-- ==== Sys2Proof/Config.lean ====
section
/-! DEFINITION. What an implementation fixes and the free values: constants with no body, of which nothing can be proved.
Each is applied to plain data of the state (usually `State.tick`) where the manual leaves a choice or a value open. -/

namespace Sys2Proof.Config

/-- Which of the enabled moves comes next (R8: any outcome named is allowed; the manual orders agents only by the
rules of "Who sees whose writes"). DESIGN CHOICE (log 1). -/
opaque pick : Nat → Nat

/-- Module time, in ns, that passes around a step (R152 gives no rate a program could rely on). DESIGN CHOICE (log 3). -/
opaque elapsed : Nat → Nat

/-- Whether a translating agent uses a matching cached composite or walks again (R397). DESIGN CHOICE (log 8). -/
opaque useCached : Nat → Bool

/-- A core that may let a cycle pass without issuing (R128). DESIGN CHOICE (log 3). -/
opaque anyCore : Nat → Nat

/-- Whether a walk uses a cached table entry of a level or reads the table again (R397). DESIGN CHOICE (log 8). -/
opaque usePte : Nat → Nat → Bool

/-- Which handling an access takes in a 64 KiB group whose entries differ (R394): 0 own page, 1 group, 2 conflict. -/
opaque groupChoice : Nat → Nat

/-- The value a byte of a lost HBM stack reads as (R34 promises only that accepted work completes). DESIGN CHOICE (log 9). -/
opaque lostByte : Nat → Nat → Byte

/-- The token of a read-to-act page after an arming (R414 says only that it changes and lies in 1 to 0xFFFF). -/
opaque nextToken : Nat → Nat

/-- What a read of a device window returns whose registers the manual does not give: host memory and the storage port's
NVMe controller (R432), and device registers on read-to-act pages (R414). -/
opaque deviceRead : Nat → Nat → Word

/-- What another module of the pod answers to a load (R224: its memory is no part of this module's state). -/
opaque remoteWord : Nat → Word

/-- How another module of the pod ends an access (R224): with one of the causes of R221, or performed where it names none. -/
opaque remoteCause : Nat → Nat

/-- The ASID and the address at which the write-back scanner looks next (R409 gives its order no rule). DESIGN CHOICE (log 1). -/
opaque scanAt : Nat → Nat × Nat

/-- Whether a core of another module lies outside the sender's partition (R295): other modules are not in the model (log 49). -/
opaque farDenied : Nat → Bool

/-- Whether the module's link queue is full at a `SENDX` (R295: the manual gives its size and no rate at which it drains). -/
opaque linkFull : Nat → Bool

/-- DETAIL of a tile task that completes with code 0x04 (R341: R313 counts the frames of a request and not those of a task's
operands). DESIGN CHOICE (log 16). -/
opaque malformedDetail : Nat → Word

/-- A byte of a word at the moment it is poisoned: its data have no value (R212). -/
opaque poisonByte : Nat → Nat → Byte

/-- The full/empty bit of a word at the moment it is poisoned, which has no value either (R212). -/
opaque poisonFull : Nat → Nat → Bool

end Sys2Proof.Config
end

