-- ==== Sys2Proof/WellFormed.lean ====
section
/-! DEFINITION. Which instructions and events are well formed: the operand values the manual defines, where the type of
an operand allows more. A decoded instruction is well formed (R60, place 5). -/

namespace Sys2Proof

/-- The special registers of R128: 0 to 14 and 16 to 23. -/
def spDefined (sp : BitVec 6) : Bool := sp.toNat < 15 || (16 ≤ sp.toNat && sp.toNat < 24)

/-- The scopes a barrier serves (R82): `.quad` to `.join`. -/
def barScope : Scope → Bool
  | .str | .core | .sys => false
  | .quad | .sect | .die | .mod | .node | .pod | .part | .lnch | .join => true

/-- Tail slots that a TL value takes (R49). -/
def tailSlots (tl : BitVec 2) : Nat := if tl = 3#2 then 4 else tl.toNat

/-- Well-formedness of an instruction or event: register ranges (R223, R294, R296, R403), field widths (R149, R171),
special-register numbers (R128) and barrier scopes (R82). -/
def Instr.wf : Instr → Bool
  | .loop d _ => d != 0#5
  | .bfx _ _ _ p w => 1 ≤ w.toNat && p.toNat + w.toNat ≤ 64
  | .movs _ sp => spDefined sp && sp != 4#6 && sp != 5#6
  | .movt sp _ => spDefined sp && sp != 0#6 && sp != 4#6 && sp != 5#6
  | .ext sz _ _ => sz != .d
  | .vextrImm wide _ _ j => !wide || j.toNat < 8
  | .ldm n d _ _ => d.toNat + n.toNat < 32
  | .ldmT4 n d _ _ => d.toNat + n.toNat < 32
  | .stm n _ b _ => b.toNat + n.toNat < 32
  | .stmT4 n _ b _ => b.toNat + n.toNat < 32
  | .recv d _ => d.toNat ≤ 28
  | .recvArrival d _ => d.toNat ≤ 28
  | .send _ _ _ b => b.toNat ≤ 29
  | .sendx _ _ _ b => b.toNat ≤ 29
  | .sendLoopback _ _ _ b => b.toNat ≤ 28
  | .sendEndOverflow _ _ _ b => b.toNat ≤ 28
  | .bar sc _ _ => barScope sc
  | .bara sc _ _ _ => barScope sc
  | .svc n => n.toNat < 0x8000 || 0x8006 < n.toNat
  | .fqpop d _ _ => d.toNat ≤ 28
  | .reservedOpcode op _ tl t => 12 ≤ op.toNat % 16 && t.toNat < 2 ^ (16 * tailSlots tl)
  | .ill .. | .illT1 | .illT2 | .illT4 | .nop | .nopT1 | .nopT2 | .nopT4 | .br .. | .brc .. | .jmp ..
    | .call .. | .callr .. | .ret | .save | .restore | .kpt | .add .. | .sub .. | .addi .. | .addiT4 ..
    | .mul .. | .mulh .. | .div .. | .rem .. | .min .. | .max .. | .slt .. | .slti .. | .sltiT4 .. | .madd ..
    | .and .. | .or .. | .xor .. | .andn .. | .logi .. | .logiT4 .. | .shl .. | .shlImm .. | .shr ..
    | .shrImm .. | .sar .. | .sarImm .. | .rot .. | .rotImm .. | .clz .. | .popc .. | .mov .. | .movi ..
    | .moviT4 .. | .movhi .. | .sel .. | .lea .. | .leaT4 .. | .movsWptr .. | .movsSsp .. | .movtSts ..
    | .movtWptr .. | .movtSsp .. | .ids .. | .clk .. | .rng .. | .cmp .. | .cmpImm .. | .fadd .. | .fsub ..
    | .fmul .. | .ffma .. | .fdiv .. | .fsqrt .. | .fmin .. | .fmax .. | .fcmp .. | .fcvt .. | .fsgn ..
    | .fcls .. | .vadd .. | .vsub .. | .vmul .. | .vand .. | .vor .. | .vxor .. | .vshift .. | .vminmax ..
    | .vsel .. | .vbcast .. | .vperm .. | .vextr .. | .vfadd .. | .vfsub .. | .vfmul .. | .vffma ..
    | .vfmin .. | .vfmax .. | .vfrcp .. | .vfrsq .. | .vfexp .. | .vfcmp .. | .vfred .. | .vrng .. | .fmt ..
    | .rlx | .vcvt .. | .vq8 .. | .vdq8 .. | .vscale .. | .kand .. | .kmov .. | .kmovFx .. | .kmovTx ..
    | .vdrop | .vpack .. | .vunpk .. | .vclamp .. | .ld .. | .ldT4 .. | .ldv .. | .ldvT4 .. | .ldvs ..
    | .ldvsT4 .. | .ldvg .. | .ldvgT4 .. | .ldl .. | .ldlv .. | .ldfe .. | .ldfeT4 .. | .ldff .. | .ldffT4 ..
    | .ldfs .. | .ldfsT4 .. | .ldx .. | .ldxT4 .. | .ldnp .. | .ldnpT4 .. | .st .. | .stT4 .. | .stv ..
    | .stvT4 .. | .stvs .. | .stvsT4 .. | .stvg .. | .stvgT4 .. | .stl .. | .stlv .. | .stef .. | .stefT4 ..
    | .stff .. | .stffT4 .. | .fesetE .. | .fesetET4 .. | .fesetF .. | .fesetFT4 .. | .stx .. | .stxT4 ..
    | .stnp .. | .stnpT4 .. | .aadd .. | .aaddT4 .. | .amin .. | .aminT4 .. | .amax .. | .amaxT4 ..
    | .aand .. | .aandT4 .. | .aor .. | .aorT4 .. | .axor .. | .axorT4 .. | .aswp .. | .aswpT4 .. | .acas ..
    | .acasT4 .. | .afadd .. | .afaddT4 .. | .fence .. | .waita | .bhintPf .. | .bhintPfT4 .. | .bhintPin ..
    | .bhintPinT4 .. | .bhintUnpin .. | .bhintUnpinT4 .. | .bhintEv .. | .bhintEvT4 .. | .spawn ..
    | .spawnLabel .. | .quit | .launch .. | .yield | .migrate .. | .migrateNear ..
    | .waitm | .trigarm .. | .tqpush .. | .tqstat ..
    | .tkill .. | .tcont .. | .accal .. | .accfr .. | .accld .. | .accst .. | .accz .. | .ssmrun ..
    | .ssmstat .. | .tseq .. | .jinit .. | .jarrive .. | .jcontrib .. | .jwait .. | .jqrySt .. | .jqryWt ..
    | .jkill .. | .jroster .. | .jreplay .. | .jclose .. | .kmaskOff | .kmaskOn | .jbind .. | .jrel ..
    | .copy .. | .copys .. | .deal .. | .enck .. | .deck .. | .redc .. | .bcast .. | .lease .. | .unlease ..
    | .mbxst .. | .trigset .. | .trigrd .. | .trap .. | .tret | .lend | .smove | .sreg | .sret | .pspill
    | .sstep | .flog | .gstop | .gres | .tlbiG .. | .tlbiH .. | .tlbiAsid .. | .tlbiAll | .fqrepReplay ..
    | .fqrepGiveup .. | .pgmap .. | .slice .. | .prtnQry .. | .prtnSplit .. | .prtnMerge .. | .wfe
    | .queuePortLaunch | .queuePortOtherKind | .launchStrandCreate | .strandArrival | .wordRequestAnswer
    | .postedWriteDrain | .spillSector | .slotPatienceExpiry | .wordWaiterRetry | .fetchStart | .fetchDone
    | .fetchFault | .writeBackDone | .launchSweep | .messageArrival | .arrivalQueueAdmit | .movementDispatch
    | .movementSegmentEnd | .movementComplete | .movementFault | .leasePeriodEnd | .triggeredEnqueue
    | .taskKblockEnd | .taskFault | .taskComplete | .engineFailure | .ssmUnitEnd | .ssmUnitFault
    | .joinDeferredArrival | .joinFoldDone | .joinFoldFault | .faultPostRetry | .sliceExpiry | .sliceOverrun
    | .ldxTimeout | .rtaArm | .rtaActRead | .rtaArmExpiry | .writeBackScan | .flashWriteComplete
    | .hostAccess | .linkPortFailure | .dieReset | .dieReturn | .hbmStackLoss | .rowRemapFailure | .scrubPass
    | .clockStretch | .vfReplan | .imageVerify | .moduleMemoryInit | .crst | .msrWrite | .ahashWrite
    | .pewcfgWrite | .stackCounterClear | .partitionRecordCommit | .partitionDissolve | .serviceSpaceWrite
    | .hmapStore | .pinqStore | .controlRegionWrite | .movementEngineFailure | .remoteAccessArrival
    | .remoteBarrierArrival | .storagePortAccess | .backgroundClearing | .virtualFunctionReset | .moduleReset
    | .podFormation | .queuePortAssignment => true

end Sys2Proof
end

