-- ==== Sys2Proof/Decode.lean ====
section
/-! DEFINITION. Instruction lines and the decoding of one instruction (R41 to R53, R60), then the encoder, written from the
same tables (R49, R51, R81 to R91). -/

namespace Sys2Proof

/-- The d, a, b and x fields of a tail's low slot, and its immediates (R51). -/
def Tail.d (t : BitVec 64) : BitVec 5 := t.extractLsb' 0 5
/-- First source field (R51). -/
def Tail.a (t : BitVec 64) : BitVec 5 := t.extractLsb' 5 5
/-- Second source field (R51). -/
def Tail.b (t : BitVec 64) : BitVec 5 := t.extractLsb' 10 5
/-- The operand bit x (R51). -/
def Tail.x (t : BitVec 64) : BitVec 1 := t.extractLsb' 15 1
/-- The T2 immediate (R51). -/
def Tail.imm16 (t : BitVec 64) : BitVec 16 := t.extractLsb' 16 16
/-- The T4 immediate (R51). -/
def Tail.imm48 (t : BitVec 64) : BitVec 48 := t.extractLsb' 16 48

/-- A tail from its fields, the immediate above the low slot (R51). -/
def mkTail (imm : BitVec 48) (x : BitVec 1) (b a d : BitVec 5) : BitVec 64 := imm ++ x ++ b ++ a ++ d

/-- One modifier bit. -/
def bit (b : Bool) : BitVec 1 := BitVec.ofBool b

/-- A vector register field (R52): 0 to 7. -/
def toVReg (f : BitVec 5) : Option VReg := if f.toNat < 8 then some (f.extractLsb' 0 3) else none
/-- A mask register field (R52): 8 to 11. -/
def toKReg (f : BitVec 5) : Option KReg := if 8 ≤ f.toNat && f.toNat < 12 then some (f.extractLsb' 0 2) else none
/-- The field of a vector register (R52). -/
def ofVReg (v : VReg) : BitVec 5 := 0#2 ++ v
/-- The field of a mask register (R52). -/
def ofKReg (k : KReg) : BitVec 5 := 2#3 ++ k

/-- Keeps an instruction only if its operands are ones the manual defines (R60, place 5). -/
def needWf (i : Instr) : Option Instr := if i.wf then some i else none

/-- The code of a `Scope` (R82). -/
def Scope.toCode : Scope → BitVec 4
  | .str => 0#4 | .core => 1#4 | .quad => 2#4 | .sect => 3#4 | .die => 4#4 | .mod => 5#4 | .node => 6#4 | .pod => 7#4 | .part => 8#4 | .lnch => 9#4 | .join => 10#4 | .sys => 11#4

/-- The `Scope` of a code (R82); other codes are illegal operands (R50). -/
def Scope.ofCode (m : BitVec 4) : Option Scope :=
  match m.toNat with
  | 0 => some .str | 1 => some .core | 2 => some .quad | 3 => some .sect | 4 => some .die | 5 => some .mod | 6 => some .node | 7 => some .pod | 8 => some .part | 9 => some .lnch | 10 => some .join | 11 => some .sys | _ => none

/-- The code of a `Cond` (R83). -/
def Cond.toCode : Cond → BitVec 4
  | .eq => 0#4 | .ne => 1#4 | .lt => 2#4 | .ge => 3#4 | .le => 4#4 | .gt => 5#4 | .lo => 6#4 | .hs => 7#4 | .ls => 8#4 | .hi => 9#4

/-- The `Cond` of a code (R83); other codes are illegal operands (R50). -/
def Cond.ofCode (m : BitVec 4) : Option Cond :=
  match m.toNat with
  | 0 => some .eq | 1 => some .ne | 2 => some .lt | 3 => some .ge | 4 => some .le | 5 => some .gt | 6 => some .lo | 7 => some .hs | 8 => some .ls | 9 => some .hi | _ => none

/-- The code of a `FCond` (R85). -/
def FCond.toCode : FCond → BitVec 3
  | .eq => 0#3 | .lt => 1#3 | .le => 2#3 | .un => 3#3 | .ne => 4#3 | .ge => 5#3 | .gt => 6#3 | .or => 7#3

/-- The `FCond` of a code (R85); other codes are illegal operands (R50). -/
def FCond.ofCode (m : BitVec 3) : Option FCond :=
  match m.toNat with
  | 0 => some .eq | 1 => some .lt | 2 => some .le | 3 => some .un | 4 => some .ne | 5 => some .ge | 6 => some .gt | 7 => some .or | _ => none

/-- The code of a `Rnd` (R84). -/
def Rnd.toCode : Rnd → BitVec 3
  | .dyn => 0#3 | .rne => 1#3 | .rtz => 2#3 | .rup => 3#3 | .rdn => 4#3

/-- The `Rnd` of a code (R84); other codes are illegal operands (R50). -/
def Rnd.ofCode (m : BitVec 3) : Option Rnd :=
  match m.toNat with
  | 0 => some .dyn | 1 => some .rne | 2 => some .rtz | 3 => some .rup | 4 => some .rdn | _ => none

/-- The code of a `LdSize` (R86). -/
def LdSize.toCode : LdSize → BitVec 4
  | .d => 0#4 | .wz => 1#4 | .ws => 2#4 | .hz => 3#4 | .hs => 4#4 | .bz => 5#4 | .bs => 6#4

/-- The `LdSize` of a code (R86); other codes are illegal operands (R50). -/
def LdSize.ofCode (m : BitVec 4) : Option LdSize :=
  match m.toNat with
  | 0 => some .d | 1 => some .wz | 2 => some .ws | 3 => some .hz | 4 => some .hs | 5 => some .bz | 6 => some .bs | _ => none

/-- The code of a `StSize` (R86). -/
def StSize.toCode : StSize → BitVec 4
  | .d => 0#4 | .w => 1#4 | .h => 2#4 | .b => 3#4

/-- The `StSize` of a code (R86); other codes are illegal operands (R50). -/
def StSize.ofCode (m : BitVec 4) : Option StSize :=
  match m.toNat with
  | 0 => some .d | 1 => some .w | 2 => some .h | 3 => some .b | _ => none

/-- The code of a `LogOp` (R90). -/
def LogOp.toCode : LogOp → BitVec 4
  | .and => 0#4 | .or => 1#4 | .xor => 2#4 | .andn => 3#4

/-- The `LogOp` of a code (R90); other codes are illegal operands (R50). -/
def LogOp.ofCode (m : BitVec 4) : Option LogOp :=
  match m.toNat with
  | 0 => some .and | 1 => some .or | 2 => some .xor | 3 => some .andn | _ => none

/-- The code of a `FcvtCode` (R91). -/
def FcvtCode.toCode : FcvtCode → BitVec 4
  | .ds => 0#4 | .sd => 1#4 | .ld => 2#4 | .ls => 3#4 | .dl => 4#4 | .sl => 5#4 | .wd => 6#4 | .ws => 7#4 | .dw => 8#4 | .sw => 9#4

/-- The `FcvtCode` of a code (R91); other codes are illegal operands (R50). -/
def FcvtCode.ofCode (m : BitVec 4) : Option FcvtCode :=
  match m.toNat with
  | 0 => some .ds | 1 => some .sd | 2 => some .ld | 3 => some .ls | 4 => some .dl | 5 => some .sl | 6 => some .wd | 7 => some .ws | 8 => some .dw | 9 => some .sw | _ => none

/-- The code of a `SgnOp` (R170). -/
def SgnOp.toCode : SgnOp → BitVec 2
  | .cpy => 0#2 | .ncpy => 1#2 | .xsg => 2#2

/-- The `SgnOp` of a code (R170); other codes are illegal operands (R50). -/
def SgnOp.ofCode (m : BitVec 2) : Option SgnOp :=
  match m.toNat with
  | 0 => some .cpy | 1 => some .ncpy | 2 => some .xsg | _ => none

/-- The code of a `VShiftOp` (R90). -/
def VShiftOp.toCode : VShiftOp → BitVec 2
  | .shl => 0#2 | .shr => 1#2 | .sar => 2#2 | .rot => 3#2

/-- The `VShiftOp` of a code (R90); other codes are illegal operands (R50). -/
def VShiftOp.ofCode (m : BitVec 2) : Option VShiftOp :=
  match m.toNat with
  | 0 => some .shl | 1 => some .shr | 2 => some .sar | 3 => some .rot | _ => none

/-- The code of a `RedOp` (R174). -/
def RedOp.toCode : RedOp → BitVec 2
  | .sum => 0#2 | .min => 1#2 | .max => 2#2

/-- The `RedOp` of a code (R174); other codes are illegal operands (R50). -/
def RedOp.ofCode (m : BitVec 2) : Option RedOp :=
  match m.toNat with
  | 0 => some .sum | 1 => some .min | 2 => some .max | _ => none

/-- The code of a `Fmt` (R88). -/
def Fmt.toCode : Fmt → BitVec 4
  | .f32 => 0#4 | .f64 => 1#4 | .bf16 => 2#4 | .e4m3 => 3#4 | .e5m2 => 4#4 | .e8m0 => 5#4 | .fp8k => 6#4 | .i8 => 7#4 | .i16 => 8#4 | .i32 => 9#4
########
Transcribe the records above exactly, from the opening line down to and including the line with "opaque remoteWord : Nat → Word".

-- ==== Sys2Proof/Config.lean ====
section
/-! DEFINITION. What an implementation fixes and the free values: constants with no body, of which nothing can be proved.
Each is applied to plain data of the state (usually `State.tick`) where the manual leaves a choice or a value open. -/

namespace Sys2Proof.Config

/-- Which of the enabled moves comes next (R8: any outcome named is allowed; the manual orders agents only by the
rules of "Who sees whose writes"). DESIGN CHOICE (log 1). -/
opaque pick : Nat → Nat

/-- Module time, in ns, that passes around a step (R152 gives no rate a program could rely on). DESIGN CHOICE (log 3). -/
opaque elapsed : Nat → Nat

/-- Whether a translating agent uses a matching cached composite or walks again (R397). DESIGN CHOICE (log 8). -/
opaque useCached : Nat → Bool

/-- A core that may let a cycle pass without issuing (R128). DESIGN CHOICE (log 3). -/
opaque anyCore : Nat → Nat

/-- Whether a walk uses a cached table entry of a level or reads the table again (R397). DESIGN CHOICE (log 8). -/
opaque usePte : Nat → Nat → Bool

/-- Which handling an access takes in a 64 KiB group whose entries differ (R394): 0 own page, 1 group, 2 conflict. -/
opaque groupChoice : Nat → Nat

/-- The value a byte of a lost HBM stack reads as (R34 promises only that accepted work completes). DESIGN CHOICE (log 9). -/
opaque lostByte : Nat → Nat → Byte

/-- The token of a read-to-act page after an arming (R414 says only that it changes and lies in 1 to 0xFFFF). -/
opaque nextToken : Nat → Nat

/-- What a read of a device window returns whose registers the manual does not give: host memory and the storage port's
NVMe controller (R432), and device registers on read-to-act pages (R414). -/
opaque deviceRead : Nat → Nat → Word

/-- What another module of the pod answers to a load (R224: its memory is no part of this module's state). -/
opaque remoteWord : Nat → Word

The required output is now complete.